Высокие медноволосые близнецы Магрейны, одетые в кожаные килты, выглядели просто великолепно. Широкие белозубые улыбки часто вспыхивали на смуглых лицах. Тяжелые цепочки из золота подчеркивали принадлежность юношей к аристократии Финварны.
— Лмаркайм! Амаркайм! — закричал вдруг Падрей, указывая на черный, лишившийся листвы ольшаник на берегу озера.
Мужчины остановились и повернули головы.
Там двигалась какая-то тень. Или не тень?
Грациозно выгнув шею, из-за деревьев вышел жеребец. Он был сложен, как победитель всех скачек мира в расцвете лет. Его холеная кожа лоснилась, будто маслянистая пленка на черной воде озера, вспыхивая серебряными искрами на играющих силой мускулах. Без сомнения, этого жеребца не догнал бы даже ветер.
Мужчины стояли и дивились в молчаливом благоговении. Животное тряхнуло красивой головой, и грива его черной волной взметнулась в воздух. Какое-то время конь тоже стоял неподвижно, затем начал чопорно, почти кокетливо, приближаться к охотникам. Жеребца, казалось, нисколько не смущало их присутствие, он не пугался — скорее проявлял дружелюбие и покорность. Охотникам удалось подойти к нему вплотную. Он не шарахнулся прочь, позволил приласкать свою шелковистую гриву, вдоволь наглядеться на свой огромный рост, статное тело и подивиться сокрытой в нем немереной силе.
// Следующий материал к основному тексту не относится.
/-- CLAIM_TIMER (R334): three CLAIMs 1 s apart, and 1 s after the third the claim completes. -/
def execClaimTimer (s : State) : Host.Outcome State Fault Refusal :=
  match s.hed.claim with
  | some (addr, n) =>
    if ¬ hrRuns s then done s s
    else
      let s1 := if n = 0 then s else advanceElapsed (s.hed.claimAt + secCycles) s
      if 3 ≤ n then done s (claimDone addr s1)
      else
        let s2 := (hrAround s1).foldl (fun t d => hrSendTo 0x03 d.1 addr (homeEpoch t) .own d.2 none (nowNs t) (beOct 2 addr ++ beOct 4 (homeEpoch t)) t) s1
        done s { s2 with hed := { s2.hed with claim := some (addr, n + 1), claimAt := s2.clk.elapsed } }
  | none => done s s

/-- ADDRESS_LISTEN_END (R334): the lowest address that no database entry and no CLAIM heard names is written and claimed. -/
def execAddressListenEnd (s : State) : Host.Outcome State Fault Refusal :=
  match s.hed.listenUntil with
  | some t =>
    let s1 := advanceElapsed t s
    let taken := s1.hed.claimsHeard ++ s1.hed.lsdb.flatMap (fun l => l.origin :: l.held.map (·.1))
    match (List.range 4096).find? (fun a => !taken.contains a) with
    | some a =>
      done s (odPut 0x7000 2 0 (beOct 2 a) { s1 with hed := { s1.hed with listenUntil := none, claimsHeard := [], home := a, claim := some (a, 0) } })
    | none => done s { s1 with hed := { s1.hed with listenUntil := none } }
  | none => done s s

/-! ### Death, takeover and fencing (R347, R350, R351) -/

/-- Whether the unit holds a region. -/
def holdsRegion (s : State) (region : Nat) : Bool := s.hed.held.any (fun h => h.1 == region)

/-- DEAD (R350): naming a region it holds, the unit falls silent. -/
def execDead (e : Env) (addr epoch : Nat) (s : State) : Host.Outcome State Fault Refusal :=
  done s (hrReceive 0x10 e (fun s =>
    if holdsRegion s addr ∧ e.unit ≠ s.chip.serial ∧ hrEpoch s addr ≤ epoch then speak (isolate s) else s) s)

/-- The unit that a TAKEOVER or HANDOVER names serves the region from E in a mode: in M10 it counts as being in that mode, if it comes from M9 (R269,
log entry 192). -/
def noteMove (b : MoveBody) (s : State) : State :=
  { s with hed := { s.hed with adj := s.hed.adj.map (fun x => if x.serial = b.newHolder ∧ x.before = 9 then { x with before := b.mode } else x) } }

/-- TAKEOVER (R350, R354): the region's new epoch is known; a holder of it falls silent, and a move of it to this unit ends. -/
def execTakeover (e : Env) (b : MoveBody) (s : State) : Host.Outcome State Fault Refusal :=
  done s (hrReceive 0x11 e (fun s =>
    if b.newHolder = s.chip.serial then s
    else
      let moved : Bool := match s.hed.incoming with
        | some i => i.region == b.region && decide (i.epoch ≤ b.newEpoch)
        | none => false
      let s1 := noteMove b (learnEpoch b.region b.newEpoch s)
      let s2 := if moved then standDown { s1 with hed := { s1.hed with incoming := none } } else s1
      if holdsRegion s2 b.region ∧ hrEpoch s2 b.region < b.newEpoch then speak (isolate s2) else speak s2) s)

/-- FENCE (R351): the unit stops emitting within one slot, and is fenced for the region; by an epoch equal to its own where a handover to it was withdrawn
(R354). -/
def execFence (e : Env) (region epoch : Nat) (holder : Octets) (s : State) : Host.Outcome State Fault Refusal :=
  done s (hrReceive 0x12 e (fun s =>
    let s1 := learnEpoch region epoch (hrCount 5 s)
    let lower := s1.hed.held.any (fun h => h.1 == region && decide (h.2 ≤ epoch)) ||
      (s1.hed.claim.map (·.1) == some region && decide (homeEpoch s1 < epoch)) ||
      (match s1.hed.incoming with
        | some i => i.region == region && decide (i.epoch ≤ epoch) && holder != s1.chip.serial
        | none => false)
    if lower ∧ holder ≠ s1.chip.serial then speak (fenceRegion region epoch s1) else s1) s)

/-- The region is held at its new epoch and the unit serves it (R333, R347, R351, R352); of its mirror the export stays, to be read (R58). -/
def holdRegion (i : Incoming) (s : State) : State :=
  let s1 := learnEpoch i.region i.epoch s
  let s2 := if i.region = s1.hed.home then odPut 0x7010 1 0 (beOct 4 i.epoch) s1 else s1
  { s2 with hed := { s2.hed with
    held := s2.hed.held.filter (fun h => h.1 != i.region) ++ [(i.region, i.epoch)], incoming := none, isolated := false, handing := none
    st := if i.region = s2.hed.home ∨ s2.hed.st = 4 then 2 else s2.hed.st
    mirrors := s2.hed.mirrors.map (fun m => if m.region = i.region then
      { m with holder := s2.hed.home, segs := [], nseg := 0, recs := [], sf := 0, final := false, gackTail := [] } else m)
    dirty := true, ackDigest := none, snapSf := none } }

/-- The region on its way takes effect at E: it is adopted where its preparation window has not done so, held, and served in its mode. -/
def regionEffective (i : Incoming) (s : State) : State :=
  let s1 := if i.adopted then s else takeUp i s
  let s2 := advanceToSlot i.eff s1
  let s3 := holdRegion i s2
  match s3.ctl.change with
  | some c => afterChange (takeChange c s3)
  | none => afterChange s3

/-- TAKEOVER_EFFECTIVE (R347, R351). -/
def execTakeoverEffective (s : State) : Host.Outcome State Fault Refusal :=
  match s.hed.incoming with
  | some i => if i.kind < 2 ∧ (i.adopted ∨ ¬ s.eas.running ∨ incomingStart i s ≤ startNs s (s.eas.asn + 1)) then done s (regionEffective i s) else done s s
  | none => done s s

/-! ### Mirrors (R343 to R345) -/

/-- Whether the unit keeps a mirror of a region: it is designated to, or it is the fenced home unit to which the region can return. -/
def mirrorsRegion (s : State) (region : Nat) : Bool :=
  s.ctl.mode == .m9 && (s.hed.mirroring.contains region || (region == s.hed.home && s.hed.st == 3))

/-- The mirror of a region. -/
def mirrorOf (s : State) (region : Nat) : Option Mirror := s.hed.mirrors.find? (fun m => m.region == region)

/-- Puts a mirror in its place. -/
def putMirror (m : Mirror) (s : State) : State :=
  { s with hed := { s.hed with mirrors := s.hed.mirrors.filter (fun x => x.region != m.region) ++ [m] } }

/-- A complete snapshot is checked as R60 checks an import, and against the highest epoch known (R343). -/
def snapshotStatus (o : Octets) (sigOk : Bool) (region : Nat) (s : State) : Nat :=
  match exportFault o sigOk s with
  | some f => f.1
  | none => if exportEpoch o < knownEpoch s region then stEpochStale else stOk

/-- An octet of an export's value as a number; `dflt` where the export has no such value. -/
def exportNat (o : Octets) (idx sub row dflt : Nat) : Nat := (((exportEntries o).find? (fun e => e.1 == odKey idx sub row)).map (fun e => fieldNat e.2 0 1)).getD dflt

/-- Whether an export holds an enabled PAN. -/
def exportServes (o : Octets) : Bool := (List.range 4).any (fun p => exportNat o 0x4030 1 p 0 == 1)

/-- One segment of a snapshot; the last completes it, and it is answered. -/
def takeSnapshot (e : Env) (seg nseg : Nat) (data : Octets) (sigOk : Bool) (s : State) : State :=
  let m0 := ((mirrorOf s e.region).filter (fun m => m.holder == e.src)).getD { region := e.region, holder := e.src }
  let kept := if m0.nseg = nseg then m0.segs.filter (fun x => x.1 != seg) else []
  let segs := kept ++ [(seg, data)]
  if segs.length < nseg then putMirror { m0 with holder := e.src, segs := segs, nseg := nseg } s
  else
    let o := (List.range nseg).flatMap (fun i => ((segs.find? (fun x => x.1 == i)).map (·.2)).getD [])
    let st := snapshotStatus o sigOk e.region s
    let m1 := { m0 with holder := e.src, segs := [], nseg := 0 }
    let m2 := if st = stOk then { m1 with snapshot := some o, epoch := exportEpoch o, glazeOn := exportNat o 0x6000 1 0 1 = 1, served := exportServes o } else m1
    hrSend 0x22 e.src (spoken s e.region) (beOct 2 e.region ++ padTo 32 (shake o) ++ beOct 2 st) (putMirror m2 s)

/-- MIRROR_SNAPSHOT (R343). -/
def execMirrorSnapshot (e : Env) (seg nseg : Nat) (data : Octets) (sigOk : Bool) (s : State) : Host.Outcome State Fault Refusal :=
  done s (hrReceive 0x20 e (fun s => if mirrorsRegion s e.region ∧ seg < nseg then takeSnapshot e seg nseg data sigOk s else s) s)

/-- A delta joins the mirror: the latest record of each node. -/
def applyDelta (b : DeltaBody) (m : Mirror) : Mirror :=
  let recs := b.recs.foldl (fun l (d : DeltaNode) => sinsert d.node ({
    node := d.node, st := d.st, flags := d.flags, lastSeq := d.lastSeq, dlSeq := d.dlSeq, dlAcked := d.dlAcked, highFc := d.highFc
    joinFc := d.joinFc, outFc := d.outFc, lastRx := d.lastRx, syncAsn := d.syncAsn, res := d.res } : DeltaRec) l) m.recs
  { m with recs := recs, sf := b.sf, mode := b.mode, beaconFc := b.beaconFc, final := m.final || b.final
           gackTail := if b.final then m.gackTail ++ b.gackTail else m.gackTail }

/-- MIRROR_DELTA (R345): also a FINAL one, for a target in M10. -/
def execMirrorDelta (e : Env) (b : DeltaBody) (s : State) : Host.Outcome State Fault Refusal :=
  done s (hrReceive 0x21 e (fun s =>
    let target : Bool := match s.hed.incoming with
      | some i => i.region == e.region && !i.adopted
      | none => false
    match mirrorOf s e.region with
    | some m => if (mirrorsRegion s e.region ∨ target) ∧ m.holder = e.src ∧ m.snapshot.isSome ∧ m.sf ≤ b.sf then putMirror (applyDelta b m) s else s
    | none => s) s)

/-- Sets HR_HANDOVER_STATUS. -/
def handoverStatus (st status eff : Nat) (s : State) : State := odPut 0x7030 2 0 (beOct 1 st ++ beOct 2 status ++ beOct 5 eff) s

/-- The target acknowledged its snapshot: HANDOVER is sent, its commit point, and the holder enters M10 (R352, R353), the target owing it no delta yet. -/
def announceHandover (h : Handing) (digest : Octets) (s : State) : State :=
  let r := servedRegion s
  let eff := boundaryAfter s (curEpoch s) (odNat s 0x7001 5)
  let s1 := hrSend 0x13 hrAll r.1 (encodeMove r.1 (r.2 + 1) (((hrAdjOf s h.target).map (·.serial)).getD (zeros 8)) eff s.ctl.work.code digest) s
  let s2 := { s1 with hed := { s1.hed with handing := some { h with epoch := r.2 + 1, eff := some eff } } }
  enterMode .m10 (handoverStatus 2 0 eff s2)

/-- MIRROR_ACK (R343, R352). Only a working mode with no change pending leads to M10 (Table 02-7): where that no longer holds the handover ends
(log entry 184). -/
def execMirrorAck (e : Env) (region status : Nat) (digest : Octets) (s : State) : Host.Outcome State Fault Refusal :=
  done s (hrReceive 0x22 e (fun s =>
    if region ≠ (servedRegion s).1 then s
    else
      let s1 := if s.hed.spare = some e.src then { s with hed := { s.hed with ackDigest := if status = stOk then some digest else none } } else s
      match s1.hed.handing with
      | some h =>
        if h.target ≠ e.src ∨ h.eff.isSome then s1
        else if status = stOk ∧ ¬ (s1.ctl.mode.working ∧ s1.ctl.change.isNone) then
          handoverStatus 4 stInvalidState 0 { s1 with hed := { s1.hed with handing := none } }
        else if status = stOk then speak (announceHandover h digest s1)
        else handoverStatus 4 status 0 { s1 with hed := { s1.hed with handing := none } }
      | none => s1) s)

/-- The delta of a superframe goes to the spare, and to a handover target once it has its snapshot (R344, Table 14-2). -/
def sendDeltas (sf : Nat) (s0 : State) : State :=
  let s := retryShadows s0
  let s1 := match s.hed.spare with
    | some a => (fun t : State => { t with hed := { t.hed with touched := [] } }) (sendDelta a sf false [] s.hed.touched s)
    | none => s
  match s1.hed.handing with
  | some h =>
    if h.eff.isSome ∧ ¬ h.finalSent ∧ s1.hed.spare ≠ some h.target then
      (fun t : State => { t with hed := { t.hed with handing := some { h with touched := [] } } }) (sendDelta h.target sf false [] h.touched s1)
    else s1
  | none => s1

/-- MIRROR_DELTA_SEND (R344): RETAIN + 2 slots after the end of a superframe. -/
def execMirrorDeltaSend (s : State) : Host.Outcome State Fault Refusal :=
  if (s.hed.spare.isNone ∧ s.hed.handing.isNone) ∨ ¬ s.eas.running ∨ ¬ s.ctl.mode.emits ∨ s.hed.incoming.isSome then done s s
  else
    let wait := (odNat s 0x6000 2 + 2) * slotNs (curEpoch s).code
    let b := (nowNs s - wait) / 25600000000
    let f := if nowNs s ≤ b * 25600000000 + wait + 1000000000 then b else b + 1
    done s (sendDeltas (f - 1) (advanceNs (f * 25600000000 + wait) s))

/-! ### The switch-back (R352 to R354) -/

/-- HANDOVER (R352): the fenced home unit whose snapshot it names enters M10 to take up its region at E. -/
def execHandover (e : Env) (b : MoveBody) (s : State) : Host.Outcome State Fault Refusal :=
  done s (hrReceive 0x13 e (fun s =>
    let named : Bool := match mirrorOf s b.region with
      | some m => (m.snapshot.map (fun o => padTo 32 (shake o))) == some (padTo 32 b.digest)
      | none => false
    if b.newHolder = s.chip.serial ∧ b.region = s.hed.home ∧ s.hed.st = 3 ∧ s.ctl.mode = .m9 ∧ named then
      speak (enterMode .m10 { s with hed := { s.hed with
        incoming := some { kind := 2, region := b.region, epoch := b.newEpoch, eff := b.eff, mode := b.mode } } })
    else if b.newHolder = s.chip.serial then s
    else speak (noteMove b s)) s)

/-- A handover withdrawn: the holder keeps the region at its epoch and serves on (R354). -/
def withdrawHandover (h : Handing) (s : State) : State :=
  let s1 := hrLog 7 (servedRegion s).1 (servedRegion s).2 (handoverStatus 5 0 (h.eff.getD 0) { s with hed := { s.hed with
    handing := none, withdrawn := some (h.target, (servedRegion s).1, h.epoch) } })
  enterMode s1.ctl.work s1

/-- HANDOVER_QUIESCE (R352, R354): at E - H. -/
def execHandoverQuiesce (s : State) : Host.Outcome State Fault Refusal :=
  match s.hed.handing with
  | some h =>
    match h.eff with
    | some e =>
      if h.quiesced ∨ ¬ atSlot s (e - handSlots s) then done s s
      else
        let s1 := advanceToSlot (e - handSlots s) s
        if ((hrAdjOf s1 h.target).map (·.suspect)).getD true then done s (speak (withdrawHandover h s1))
        else done s { s1 with hed := { s1.hed with handing := some { h with quiesced := true } } }
    | none => done s s
  | none => done s s

/-- Accepted frames of the span of R352: from E - 64 - GACK_LAG to E - H - 1. -/
def gackTailOf (e : Nat) (s : State) : List (Nat × Nat) :=
  s.eas.gack.filter (fun g => decide (e ≤ g.1 + 64 + odNat s 0x4001 2) && decide (g.1 + handSlots s < e))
Первым заговорил Иэйн Магрейн — хрипло, из самой глубины горла, он произнес на родном наречии:
— Это самый красивый жеребец во всей Айе. И я прокачусь на нем.
Близнец одарил его сердитым взглядом и быстро сказал, не желая уступать брату:
— Я тоже.
Оба они были отчаянными задирами.
Им даже не пришло на ум то, что внешность бывает обманчива.
— Спокойно, спокойно, алаинн капам дабх, — приговаривал Иэйн, лаская изящную шею коня.
Жеребец стоял как вкопанный, чуть ли не подзадоривая желающих прокатиться. Его влажные глаза, осененные большими ресницами, походили на два омута, окаймленных тростником.
Но юный Падрей был осторожен.
— Не надо, Иэйн, — сказал он. — Видишь, наши псы крадутся прочь с поджатыми хвостами? Они его боятся, этого красавчика.
И в самом деле, свора собак была уже за сотню ярдов от них, направляясь к высоким скалам на краю озера.
Не вняв предостережениям младшего брата, Иэйн одним махом вскочил на коня, и Каэлин мгновенно сделал то же самое. Жеребец и ухом не повел. Когда каблуки Иэйна вонзились ему в бока, конь вполне миролюбиво затрусил по кругу.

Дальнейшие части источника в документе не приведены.